Çalışma ve Sosyal Güvenlik Müdürlüğü’ne yapılan şikâyet sonucu 20 milyon TL ceza ödememek için çalışanların geçmiş alacaklarının bir kısmını (21 milyon TL) ödeme kararı alan Efeler Belediyesi, şubat maaşlarını eksik olarak cumartesi gecesi çalışanların banka hesaplarına yatırdı. Ancak cumartesi sabahı mesaiye gelen işçilerin, sendika temsilcileri tarafından şantiyeden ayrılmalarına izin verilmediği ve Sendika başkanının saat 07.30’da Kocagür Şantiyesi’ne gelerek, “Grev Pankartı” açtırmasının, önceden planlanmış bir eylem olduğunu gösterdi.
Sendika yetkililerinin, uzlaşma yerine yasadışı bir eylem kararı alarak çalışanların “Grev Pankartı” açmaları, iyi niyetten uzak olduklarını göstermiştir.

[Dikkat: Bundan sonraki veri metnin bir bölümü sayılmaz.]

-- ==== Sys2Proof/Machine/Ops.lean ====
section
/-!
DEFINITION. The named operations every meaning is written with: the pixel buffer's read and write (00_scope.md R11), the
registers' writes, `emit` and `respond`, the session position, and the reset of the block (70_reset_and_hazards.md
R190). The block takes no exception (60_exceptions.md R170); what stands in that place is the ERR answer of
Machine/Ports.lean.
-/

namespace Sys2Proof.Machine

/-- Go on from a next state (or a result that holds one); a fault or a refusal ends the command. -/
def andThen {α β : Type} (o : Host.Outcome α Fault Refusal) (f : α → Host.Outcome β Fault Refusal) :
    Host.Outcome β Fault Refusal :=
  match o with
  | .next a => f a
  | .fault r => .fault r
  | .refused r => .refused r

/-! ### The pixel buffer as a list of cells -/

/-- The canonical form: offsets strictly rising, no cell whose byte is 0. -/
abbrev Memory.wf (m : Memory) : Prop := m.Pairwise (fun c d => c.1 < d.1) ∧ ∀ c ∈ m, c.2 ≠ 0

/-- What an offset reads as: its cell's byte, and 0 where no cell lists it (10_state.md R33). -/
def Memory.get : Memory → Nat → Byte
  | [], _ => 0
  | c :: m, a => if c.1 = a then c.2 else Memory.get m a

/-- A cell for a byte, none for the byte an unlisted offset reads as. -/
def Memory.cell (a : Nat) (v : Byte) : Memory := if v = 0 then [] else [(a, v)]

/-- One byte written, the canonical form kept. -/
def Memory.put : Memory → Nat → Byte → Memory
  | [], a, v => Memory.cell a v
  | c :: m, a, v =>
    if a < c.1 then Memory.cell a v ++ c :: m
    else if a = c.1 then Memory.cell a v ++ m
    else c :: Memory.put m a v

/-- The buffer's content as its `LEN` bytes in offset order (R22, R44). -/
def State.bytes (s : State) : List Byte := (List.range s.cfg.len).map (Memory.get s.pix)

/-! ### Writes of one state element each (R11) -/

def State.setPix (s : State) (m : Memory) : State := { s with pix := m }
def State.setBrt (s : State) (v : Byte) : State := { s with brt := v }
def State.setPlace (s : State) (byteIdx : BitVec 18) (bitIdx : BitVec 3) : State :=
  { s with byteIdx := byteIdx, bitIdx := bitIdx }
def State.setPhase (s : State) (p : Phase) : State := { s with phase := p }
def State.setBusy (s : State) (b : Bool) : State := { s with busy := b }

/-- `emit(s)`: append the symbol word to the symbol stream (R11). -/
def State.emit (s : State) (sym : Symbol) : State := { s with out := s.out ++ [.symbol sym.pack] }

/-- `respond(…)`: answer on the port the command came from (R11, R66). -/
def State.respond (s : State) (p : Port) (r : Response) : State := { s with out := s.out ++ [.response p r.pack] }

/-! ### Accesses to the buffer -/

/-- `MemRead(addr, 1)` (R11); an offset at or beyond LEN does not exist (R42, R45). -/
def memRead (s : State) (a : Nat) : Host.Outcome Byte Fault Refusal :=
  if a < s.cfg.len then .next (Memory.get s.pix a) else .fault (.noSuchOffset a)

/-- `MemWrite(addr, 1, v)` (R11); an offset at or beyond LEN does not exist (R42, R45). -/
def memWrite (s : State) (a : Nat) (v : Byte) : Host.Outcome State Fault Refusal :=
  if a < s.cfg.len then .next (s.setPix (Memory.put s.pix a v)) else .fault (.noSuchOffset a)

/-! ### The session -/

/-- `POS = 8 × BYTE_IDX + BIT_IDX` (R26). -/
def State.pos (s : State) : Nat := 8 * s.byteIdx.toNat + s.bitIdx.toNat

/-- BPE `reset()` (42_protocol_encoder.md R123). -/
def bpeReset (s : State) : State := s.setPlace 0 0

/-- FPE `reset()`: there is no state to clear (R124). -/
def fpeReset (s : State) : State := s

/-- Both sub-encoders re-initialised and the session in its initial phase (R128, 43_driver_control.md R152). -/
def restartSession (s : State) : State := (fpeReset (bpeReset s)).setPhase .data

/-! ### The output history -/

/-- The symbol words emitted so far, in order (00_scope.md R9, R11). -/
def symbolsOf (out : List Event) : List SymWord :=
  out.filterMap (fun e => match e with | .symbol w => some w | .response _ _ => none)

/-- The response words given on a port so far, in order (R75). -/
def responsesOf (p : Port) (out : List Event) : List RspWord :=
  out.filterMap (fun e => match e with | .symbol _ => none | .response q w => if q = p then some w else none)

/-- What stands on `h_rsp` or `p_rsp`: the response to the last accepted command of that port, once there is one
(30_encoding.md R75). -/
def State.rsp (s : State) (p : Port) : Option RspWord := (responsesOf p s.out).getLast?

end Sys2Proof.Machine
end

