-- ==== Sys2Proof/WellFormed.lean ====
section
/-!
DEFINITION. What is well formed: a parameter set (00_scope.md R7) and an assembler line (30_encoding.md R76). A command
of `Instr` is well formed by its types: every operand is exactly as wide as its field (R61).
-/

namespace Sys2Proof

/-- R7: every domain of R6 holds. BRIGHTNESS_CFG and FILL_MODE are in their domains by their types. -/
abbrev Config.WellFormed (c : Config) : Prop :=
  1 ≤ c.numLeds ∧ c.numLeds ≤ 65535 ∧ c.resHz % 10000000 = 0 ∧ 1 ≤ c.k ∧ c.k ≤ 131

/-- R76: the assembler refuses an operand outside its field's range. -/
def AsmLine.wellFormed : AsmLine → Bool
  | .nop => true
  | .set idx r g b => decide (idx < 65536) && decide (r < 256) && decide (g < 256) && decide (b < 256)
  | .fill idx cnt r g b =>
    decide (idx < 65536) && decide (cnt < 65536) && decide (r < 256) && decide (g < 256) && decide (b < 256)
  | .setbrt lvl => decide (lvl < 256)
  | .flush => true
  | .encode space => decide (space < 65536)
  | .encrst => true
  | .setc idx rgb => decide (idx < 65536) && decide (rgb < 16777216)
  | .fillc idx cnt rgb => decide (idx < 65536) && decide (cnt < 65536) && decide (rgb < 16777216)
  | .flushw space => decide (space < 65536)

end Sys2Proof
end

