-- ==== Sys2Proof/Certificates/Slice0/Obligations.lean ====
section
/-!
DEFINITION. The statements for the provers, from the numbered rules of the spec. Every statement holds for every
well-formed parameter set, fill mode and tick rate: the parameters are a field of the state that nothing constrains.
-/

open Sys2Proof Sys2Proof.Machine

/-! ### The brightness scaler -/

/-- R90: `scale` is `floor(c·b / 256)`, plus 1 when both inputs are non-zero; the product is at most 65025, the
shifted product at most 254, so nothing wraps (the bounds are R90's comments, spelt out in R91, which the spec derives
from it); the worked example of R90. -/
def Obligations.ScaleIsTheFormula : Prop :=
  (∀ c b : Byte,
    (scale c b).toNat = c.toNat * b.toNat / 256 + (if c ≠ 0 ∧ b ≠ 0 then 1 else 0) ∧
    c.toNat * b.toNat ≤ 65025 ∧ c.toNat * b.toNat / 256 ≤ 254) ∧
  scale 100 50 = 20

/-- R92, R93, R94: zero in, zero out; non-zero in, non-zero out; the top of the range. -/
def Obligations.ScaleIsZeroExactlyAtZero : Prop :=
  (∀ b : Byte, scale 0 b = 0) ∧ (∀ c : Byte, scale c 0 = 0) ∧
  (∀ c b : Byte, 0 < c.toNat → 0 < b.toNat → 1 ≤ (scale c b).toNat) ∧ scale 255 255 = 255

/-- 40_brightness_scaler.md section 2 (R96 items 1 to 5, less the count of item 5; derived there from R90): identity
at full brightness, symmetry, never brighter than either input, monotone, biased upward, above the ceiling exactly at
multiples of 256. -/
def Obligations.ScaleIsIdentityAtFullAndMonotone : Prop :=
  (∀ c : Byte, scale c 255 = c ∧ scale 255 c = c) ∧
  (∀ c b : Byte, scale c b = scale b c ∧ (scale c b).toNat ≤ min c.toNat b.toNat) ∧
  (∀ c d b : Byte, c.toNat ≤ d.toNat →
    (scale c b).toNat ≤ (scale d b).toNat ∧ (scale b c).toNat ≤ (scale b d).toNat) ∧
  (∀ c b : Byte, c ≠ 0 → b ≠ 0 →
    c.toNat * b.toNat < 256 * (scale c b).toNat ∧
    ((c.toNat * b.toNat + 255) / 256 < (scale c b).toNat ↔ c.toNat * b.toNat % 256 = 0))

/-! ### Command words -/

/-- Words written out bit by bit in 95_test_vectors.md section 2.2, one or more for each command and each kind of
ILLEGAL word. -/
def Obligations.SpecWordsDecode : Prop :=
  decode .host 0x0000FFFFFFFFFFFF = .ok .nop ∧
  decode .host 0x1000050000FF0080 = .ok (.set 5 0xFF 0x00 0x80) ∧
  decode .host 0x2000010002102030 = .ok (.fill 1 2 0x10 0x20 0x30) ∧
  decode .host 0x3000FFFFFFFFFF80 = .ok (.setbrt 128) ∧
  decode .host 0x4000123456789ABC = .ok .flush ∧
  decode .pipeline 0x8000ABCD00031234 = .ok (.encode 52480) ∧
  decode .pipeline 0x9000000000000001 = .ok .encrst ∧
  decode .host 0x1100000000123456 = .error .reservedBits ∧
  decode .host 0x5000000000000000 = .error .reservedOpcode ∧
  decode .host 0x800000000A000000 = .error .wrongPort ∧
  decode .pipeline 0x4000000000000000 = .error .wrongPort

/-- R64: a word selects a command iff `(CMD & 0xFF00_0000_0000_0000) = match`, on the row's port; the reserved OP
values select none; bit 63 tells the port. -/
def Obligations.OpcodeMapSelectsByMask : Prop :=
  ∀ (p : Port) (w : CmdWord),
    (decode p w = .ok .nop ↔ w &&& 0xFF00000000000000 = 0x0000000000000000 ∧ p = .host) ∧
    ((∃ idx r g b, decode p w = .ok (.set idx r g b)) ↔
      w &&& 0xFF00000000000000 = 0x1000000000000000 ∧ p = .host) ∧
    ((∃ idx cnt r g b, decode p w = .ok (.fill idx cnt r g b)) ↔
      w &&& 0xFF00000000000000 = 0x2000000000000000 ∧ p = .host) ∧
    ((∃ lvl, decode p w = .ok (.setbrt lvl)) ↔ w &&& 0xFF00000000000000 = 0x3000000000000000 ∧ p = .host) ∧
    (decode p w = .ok .flush ↔ w &&& 0xFF00000000000000 = 0x4000000000000000 ∧ p = .host) ∧
    ((∃ space, decode p w = .ok (.encode space)) ↔
      w &&& 0xFF00000000000000 = 0x8000000000000000 ∧ p = .pipeline) ∧
    (decode p w = .ok .encrst ↔ w &&& 0xFF00000000000000 = 0x9000000000000000 ∧ p = .pipeline) ∧
    (w.toNat / 2 ^ 60 ∈ [5, 6, 7, 10, 11, 12, 13, 14, 15] → ∃ e, decode p w = .error e) ∧
    (∀ i, decode p w = .ok i → (w.getLsbD 63 = true ↔ p = .pipeline))

/-- R62: every operand is the unsigned value of its field: index bits 55:40, count and space bits 39:24, red 23:16,
green 15:8, blue and level 7:0. -/
def Obligations.OperandsAreTheirFields : Prop :=
  ∀ (p : Port) (w : CmdWord),
    (∀ idx r g b, decode p w = .ok (.set idx r g b) →
      idx.toNat = w.toNat / 2 ^ 40 % 2 ^ 16 ∧ r.toNat = w.toNat / 2 ^ 16 % 2 ^ 8 ∧
      g.toNat = w.toNat / 2 ^ 8 % 2 ^ 8 ∧ b.toNat = w.toNat % 2 ^ 8) ∧
    (∀ idx cnt r g b, decode p w = .ok (.fill idx cnt r g b) →
      idx.toNat = w.toNat / 2 ^ 40 % 2 ^ 16 ∧ cnt.toNat = w.toNat / 2 ^ 24 % 2 ^ 16 ∧
      r.toNat = w.toNat / 2 ^ 16 % 2 ^ 8 ∧ g.toNat = w.toNat / 2 ^ 8 % 2 ^ 8 ∧ b.toNat = w.toNat % 2 ^ 8) ∧
    (∀ lvl, decode p w = .ok (.setbrt lvl) → lvl.toNat = w.toNat % 2 ^ 8) ∧
    (∀ space, decode p w = .ok (.encode space) → space.toNat = w.toNat / 2 ^ 24 % 2 ^ 16)

/-- 30_encoding.md sections 1 and 7 (R61, R76): a field a command does not use is ignored, and the assembler writes 0
there: the word the encoder gives back for a decoded word is that word with every ignored bit 0 (the `x` bits of
spec/opcode_table.json). -/
def Obligations.IgnoredFieldsAreDropped : Prop :=
  ∀ (p : Port) (w : CmdWord) (i : Instr), decode p w = .ok i →
    encode i = w &&& (match i with
      | .nop => 0xFF00000000000000
      | .set _ _ _ _ => 0xFFFFFF0000FFFFFF
      | .fill _ _ _ _ _ => 0xFFFFFFFFFFFFFFFF
      | .setbrt _ => 0xFF000000000000FF
      | .flush => 0xFF00000000000000
      | .encode _ => 0xFF0000FFFF000000
      | .encrst => 0xFF00000000000000)

/-- Decode and encode agree for every command and every operand value, on the command's own port; on the other port
the word is ILLEGAL. -/
def Obligations.DecodeEncodeAgree : Prop :=
  ∀ i : Instr, decode i.port (encode i) = .ok i ∧ ∀ p, p ≠ i.port → decode p (encode i) = .error .wrongPort

/-- 30_encoding.md section 7 (R76; the text syntax is not stated here): each line of R76 assembles to exactly its
word, the sum of its shifted fields, on the port of its mnemonic, when every operand is in its field's range, and is
refused otherwise. -/
def Obligations.AssemblerWordsAreTheirFields : Prop :=
  assemble .nop = some (.host, 0x0000000000000000) ∧
  (∀ idx r g b : Nat, assemble (.set idx r g b) =
    if idx < 65536 ∧ r < 256 ∧ g < 256 ∧ b < 256 then
      some (.host, BitVec.ofNat 64 (1 * 2 ^ 60 + idx * 2 ^ 40 + r * 2 ^ 16 + g * 2 ^ 8 + b))
    else none) ∧
  (∀ idx cnt r g b : Nat, assemble (.fill idx cnt r g b) =
    if idx < 65536 ∧ cnt < 65536 ∧ r < 256 ∧ g < 256 ∧ b < 256 then
      some (.host, BitVec.ofNat 64 (2 * 2 ^ 60 + idx * 2 ^ 40 + cnt * 2 ^ 24 + r * 2 ^ 16 + g * 2 ^ 8 + b))
    else none) ∧
  (∀ lvl : Nat, assemble (.setbrt lvl) =
    if lvl < 256 then some (.host, BitVec.ofNat 64 (3 * 2 ^ 60 + lvl)) else none) ∧
  assemble .flush = some (.host, 0x4000000000000000) ∧
  (∀ space : Nat, assemble (.encode space) =
    if space < 65536 then some (.pipeline, BitVec.ofNat 64 (8 * 2 ^ 60 + space * 2 ^ 24)) else none) ∧
  assemble .encrst = some (.pipeline, 0x9000000000000000)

Oysa sendikanın grev kararı alabilmesi için valilik onayı alması ve bu onayın işverene tebliğ edilmesinin ardından uygulanması gerektiği bilinmesine rağmen, iş yerinde müzik eşliğinde halay çekilerek “Grev Pankartı” açılması çalışanları riske attığı ve bu davranışın işverene, İş Kanunu’nun 34. maddesi gereğince çalışanları tazminatsız olarak işten çıkarma hakkı doğurduğu ortaya çıktı.
İŞ KANUNU MADDE 34:
“Ücreti, ödeme gününden itibaren yirmi gün içinde mücbir bir neden dışında ödenmeyen işçi, iş görme borcunu yerine getirmekten kaçınabilir. Bu nedenle, kişisel kararlarına dayanarak iş görme borcunu yerine getirmemeleri toplu bir nitelik kazansa bile grev olarak nitelendirilemez.”
Yapılan bu yasa dışı ve kasıtlı eylemin, çalışanlar hakkında disiplin işlemi uygulanmasına neden olduğu belirtiliyor. Disiplin kurulunun nasıl bir karar vereceği önümüzdeki günlerde netlik kazanacak.
Her zaman olduğu gibi, takdir okuyucularındır.